====== Data to use ======

-- ==== Sys2Proof/Machine/Profile.lean ====
section
/-! DEFINITION. Kinematic groups, mailbox commands, profiles, gear and cam, homing and position compares, rules R107 to R138
(spec/05_motion_profiles.md). The planning law is not stated by the spec (rule R113): the jerk of each planned tick is the open
law's, held to the bounds of rules R113 to R116 (notes/assumptions/8.md). -/

namespace Sys2Proof.Machine

/-! ### Access -/

/-- An axis beside its page. -/
def State.axis (s : State) (a : Nat) : Axis := Tab.get (fun _ => Axis.reset) s.prof.axes a

/-- Write an axis. -/
def State.setAxis (s : State) (a : Nat) (x : Axis) : State :=
  { s with prof := { s.prof with axes := Tab.set (fun _ => Axis.reset) s.prof.axes a x } }

/-- A group beside its page. -/
def State.groupRt (s : State) (g : Nat) : GroupRt := Tab.get (fun _ => GroupRt.reset) s.prof.groups g

/-- Write a group. -/
def State.setGroupRt (s : State) (g : Nat) (x : GroupRt) : State :=
  { s with prof := { s.prof with groups := Tab.set (fun _ => GroupRt.reset) s.prof.groups g x } }

/-- The axis states of PRF_STAT.STATE. -/
def axTracking : Nat := 0
def axIdle : Nat := 1
def axMoving : Nat := 2
def axJog : Nat := 3
def axStopping : Nat := 4
def axStopped : Nat := 5
def axGearSync : Nat := 6
def axGeared : Nat := 7
def axCamSync : Nat := 8
def axCammed : Nat := 9
def axHoming : Nat := 10
def axHeld : Nat := 11
def axFollow : Nat := 12
def axFault : Nat := 13

/-- PRF_STAT.STATE. -/
def State.axState (s : State) (a : Nat) : Nat := s.fld (Reg.PRF_STAT a) 3 0

/-- Write PRF_STAT.STATE. -/
def State.setAxState (s : State) (a st : Nat) : State := s.setFld (Reg.PRF_STAT a) 3 0 st

/-- The set-point, velocity, acceleration and target. -/
def State.setp (s : State) (a : Nat) : Int := s.rdI64 (Reg.PRF_SETP a)
def State.vel (s : State) (a : Nat) : Int := s.rdI64 (Reg.PRF_VEL a)
def State.acc (s : State) (a : Nat) : Int := s.rdI64 (Reg.PRF_ACC a)
def State.target (s : State) (a : Nat) : Int := s.rdI64 (Reg.PRF_TARGET a)

/-- Write set-point, velocity and acceleration. -/
def State.setPva (s : State) (a : Nat) (p v ac : Int) : State :=
  ((s.wrI64 (Reg.PRF_SETP a) p).wrI64 (Reg.PRF_VEL a) v).wrI64 (Reg.PRF_ACC a) ac

/-- Write the target. -/
def State.setTarget (s : State) (a : Nat) (t : Int) : State := s.wrI64 (Reg.PRF_TARGET a) t

/-- The limits in force, rule R111. -/
def State.limV (s : State) (a : Nat) : Int := (s.axis a).limV.getD (s.rdI64 (Reg.PRF_VMAX a))
def State.limA (s : State) (a : Nat) : Int := (s.axis a).limA.getD (s.rdI64 (Reg.PRF_AMAX a))
def State.limD (s : State) (a : Nat) : Int := (s.axis a).limD.getD (s.rdI64 (Reg.PRF_DMAX a))
def State.limJ (s : State) (a : Nat) : Int := (s.axis a).limJ.getD (s.rdI64 (Reg.PRF_JMAX a))

/-- PRF_STAT.HOMED. -/
def State.homed (s : State) (a : Nat) : Bool := s.bit (Reg.PRF_STAT a) 10

/-- An axis is engaged to the master, rule R123. -/
def State.engaged (s : State) (a : Nat) : Bool :=
  let st := s.axState a
  st == axGearSync || st == axGeared || st == axCamSync || st == axCammed

/-- A ramp runs: a and v had opposite signs at the end of the previous tick, rules R113 and R118. -/
def State.ramping (s : State) (a : Nat) : Bool := sgn (s.acc a) * sgn (s.vel a) == -1

/-- The D of the present ramp, rules R116 and R118. -/
def State.rampDec (s : State) (a : Nat) : Int :=
  if s.ramping a then (s.axis a).rampD.getD (s.limD a) else s.limD a

/-! ### One planned tick -/

/-- A set-point with its velocity and acceleration. -/
structure Pva where
  p : Int
  v : Int
  a : Int
  deriving DecidableEq, Repr

/-- One tick of the profile law with a jerk, rule R113. -/
def Pva.next (x : Pva) (j : Int) : Pva :=
  let a := x.a + j
  let v := x.v + rnd a 8
  ⟨x.p + rnd v 16, v, a⟩

/-- The present state of a plan. -/
def planStart (i : Config.PlanIn) : Pva := ⟨i.p, i.v, i.a⟩

/-- A tick from `x` to `y` keeps the limits: the jerk, A while |v| rises and D while it falls, and the velocity limit; an axis above
that limit comes down to it without passing through 0 beyond it, rules R113 and R114. -/
def planWithin (i : Config.PlanIn) (x y : Pva) : Bool :=
  decide (mag (y.a - x.a) ≤ i.jerk) &&
    decide (mag y.a ≤ if mag x.v < mag y.v then i.accel else if mag y.v < mag x.v then i.decel else max i.accel i.decel) &&
    if mag x.v ≤ i.vlim then decide (mag y.v ≤ i.vlim) else decide (mag y.v ≤ mag x.v ∧ -i.vlim ≤ sgn x.v * y.v)

/-- A tick that only takes an acceleration down by the whole jerk limit: the way back from a state outside the limits, since the
acceleration never steps, rule R116. -/
def planForced (i : Config.PlanIn) (x y : Pva) : Bool := decide (i.jerk < mag x.a ∧ y.a = x.a - sgn x.a * i.jerk)

/-- The goal is reached after `n` ticks. -/
def planReached (i : Config.PlanIn) (n : Nat) (x : Pva) : Bool :=
  match i.goal with
  | .rest p => decide (x = ⟨p, 0, 0⟩)
  | .speed v => decide (x.v = v ∧ x.a = 0)
  | .moving p v ptol vtol => decide (mag (x.p - (p + rnd v 16 * ((n : Int) - 1))) ≤ ptol ∧ mag (x.v - v) ≤ vtol)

======

# Task brief
Looking at the records above, return exactly the lines from the line with "namespace Sys2Proof.Machine" to the line with "group beside its page. -/", both ends included.

# Exercise solution
namespace Sys2Proof.Machine

/-! ### Access -/

/-- An axis beside its page. -/
def State.axis (s : State) (a : Nat) : Axis := Tab.get (fun _ => Axis.reset) s.prof.axes a

/-- Write an axis. -/
def State.setAxis (s : State) (a : Nat) (x : Axis) : State :=
  { s with prof := { s.prof with axes := Tab.set (fun _ => Axis.reset) s.prof.axes a x } }

/-- A group beside its page. -/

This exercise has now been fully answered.